• Brief
In the entries that follow, find the line containing "refine Foot.step (State.clr64_foot", then output exactly every line from the first through that one.

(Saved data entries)
-- ==== Sys2Proof/Laws/FootDeadline.lean ====
section
/-! SUPPORT. The footprints of the operations and meanings of Sys2Proof.Machine.Deadline. -/
namespace Sys2Proof.Machine

theorem missInsert_length (m : Miss) (q : List Miss) : (missInsert m q).length = q.length + 1 := by
  induction q with
  | nil => rfl
  | cons x r ih =>
    unfold missInsert
    split
    · rfl
    · rw [List.length_cons, List.length_cons, ih]
theorem State.miss_foot (s : State) (kind src index deadline : Nat) : Foot 1027 s (State.miss s kind src index deadline) := by
  unfold State.miss
  refine Foot.ite Foot.refl ?_
  by_cases hl : 16 ≤ s.time.dlQ.length
  · rw [if_pos hl]
    exact Foot.step (State.put_foot ..) rfl (Foot.step (State.bump_foot ..) rfl Foot.refl)
  · rw [if_neg hl]
    exact Foot.set_time (fun _ => by simp only [missInsert_length]; omega) rfl Foot.refl

theorem State.logMiss_foot (s : State) (m : Miss) : Foot 3 s (State.logMiss s m) := by
  unfold State.logMiss
  extract_lets y0_0 y0_1
  clear_value y0_0
  have h_y0_1 : Foot 3 s y0_1 := by
    unfold y0_1
    refine Foot.step (State.wr_foot ..) rfl ?_
    refine Foot.step (State.wr_foot ..) rfl ?_
    exact Foot.refl
  clear_value y0_1
  refine Foot.step (State.put_foot ..) rfl ?_
  refine Foot.step (State.bump_foot ..) rfl ?_
  refine Foot.step (State.wrapAdd_foot ..) rfl ?_
  refine Foot.step (State.wr64_foot ..) rfl ?_
  exact h_y0_1

theorem execDeadlineLog_foot (s : State) : FootO 1027 s (execDeadlineLog s) := by
  unfold execDeadlineLog
  refine FootO.ite (FootO.next Foot.refl) (FootO.next ?_)
  cases h : s.time.dlQ with
  | nil => exact Foot.refl
  | cons m r =>
    refine Foot.step (State.logMiss_foot ..) rfl (Foot.set_time (fun i => ?_) rfl Foot.refl)
    have := i.dlQ
    rw [h] at this
    exact Nat.le_trans (Nat.le_succ _) this

theorem State.dlClear_foot (s : State) : Foot 1 s (State.dlClear s) := by
  unfold State.dlClear
  refine Foot.step (State.put_foot ..) rfl ?_
  refine Foot.each ?_ ?_
  · intro a0_0 a0_1
    refine Foot.step (State.clr64_foot ..) rfl ?_
    refine Foot.step (State.clr_foot ..) rfl ?_
    refine Foot.step (State.clr_foot ..) rfl ?_
    exact Foot.refl
  · exact Foot.refl

theorem execDlClear_foot (s : State) : FootO 8388611 s (execDlClear s) := by
  unfold execDlClear
  refine FootO.next ?_
  refine State.cmd_foot rfl ?_ ?_
  · intro a0_0
    refine Foot.step (State.dlClear_foot ..) rfl ?_
    exact Foot.refl
  · exact Foot.refl

end Sys2Proof.Machine
end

• Answer section
-- ==== Sys2Proof/Laws/FootDeadline.lean ====
section
/-! SUPPORT. The footprints of the operations and meanings of Sys2Proof.Machine.Deadline. -/
namespace Sys2Proof.Machine

theorem missInsert_length (m : Miss) (q : List Miss) : (missInsert m q).length = q.length + 1 := by
  induction q with
  | nil => rfl
  | cons x r ih =>
    unfold missInsert
    split
    · rfl
    · rw [List.length_cons, List.length_cons, ih]
theorem State.miss_foot (s : State) (kind src index deadline : Nat) : Foot 1027 s (State.miss s kind src index deadline) := by
  unfold State.miss
  refine Foot.ite Foot.refl ?_
  by_cases hl : 16 ≤ s.time.dlQ.length
  · rw [if_pos hl]
    exact Foot.step (State.put_foot ..) rfl (Foot.step (State.bump_foot ..) rfl Foot.refl)
  · rw [if_neg hl]
    exact Foot.set_time (fun _ => by simp only [missInsert_length]; omega) rfl Foot.refl

theorem State.logMiss_foot (s : State) (m : Miss) : Foot 3 s (State.logMiss s m) := by
  unfold State.logMiss
  extract_lets y0_0 y0_1
  clear_value y0_0
  have h_y0_1 : Foot 3 s y0_1 := by
    unfold y0_1
    refine Foot.step (State.wr_foot ..) rfl ?_
    refine Foot.step (State.wr_foot ..) rfl ?_
    exact Foot.refl
  clear_value y0_1
  refine Foot.step (State.put_foot ..) rfl ?_
  refine Foot.step (State.bump_foot ..) rfl ?_
  refine Foot.step (State.wrapAdd_foot ..) rfl ?_
  refine Foot.step (State.wr64_foot ..) rfl ?_
  exact h_y0_1

theorem execDeadlineLog_foot (s : State) : FootO 1027 s (execDeadlineLog s) := by
  unfold execDeadlineLog
  refine FootO.ite (FootO.next Foot.refl) (FootO.next ?_)
  cases h : s.time.dlQ with
  | nil => exact Foot.refl
  | cons m r =>
    refine Foot.step (State.logMiss_foot ..) rfl (Foot.set_time (fun i => ?_) rfl Foot.refl)
    have := i.dlQ
    rw [h] at this
    exact Nat.le_trans (Nat.le_succ _) this

theorem State.dlClear_foot (s : State) : Foot 1 s (State.dlClear s) := by
  unfold State.dlClear
  refine Foot.step (State.put_foot ..) rfl ?_
  refine Foot.each ?_ ?_
  · intro a0_0 a0_1
    refine Foot.step (State.clr64_foot ..) rfl ?_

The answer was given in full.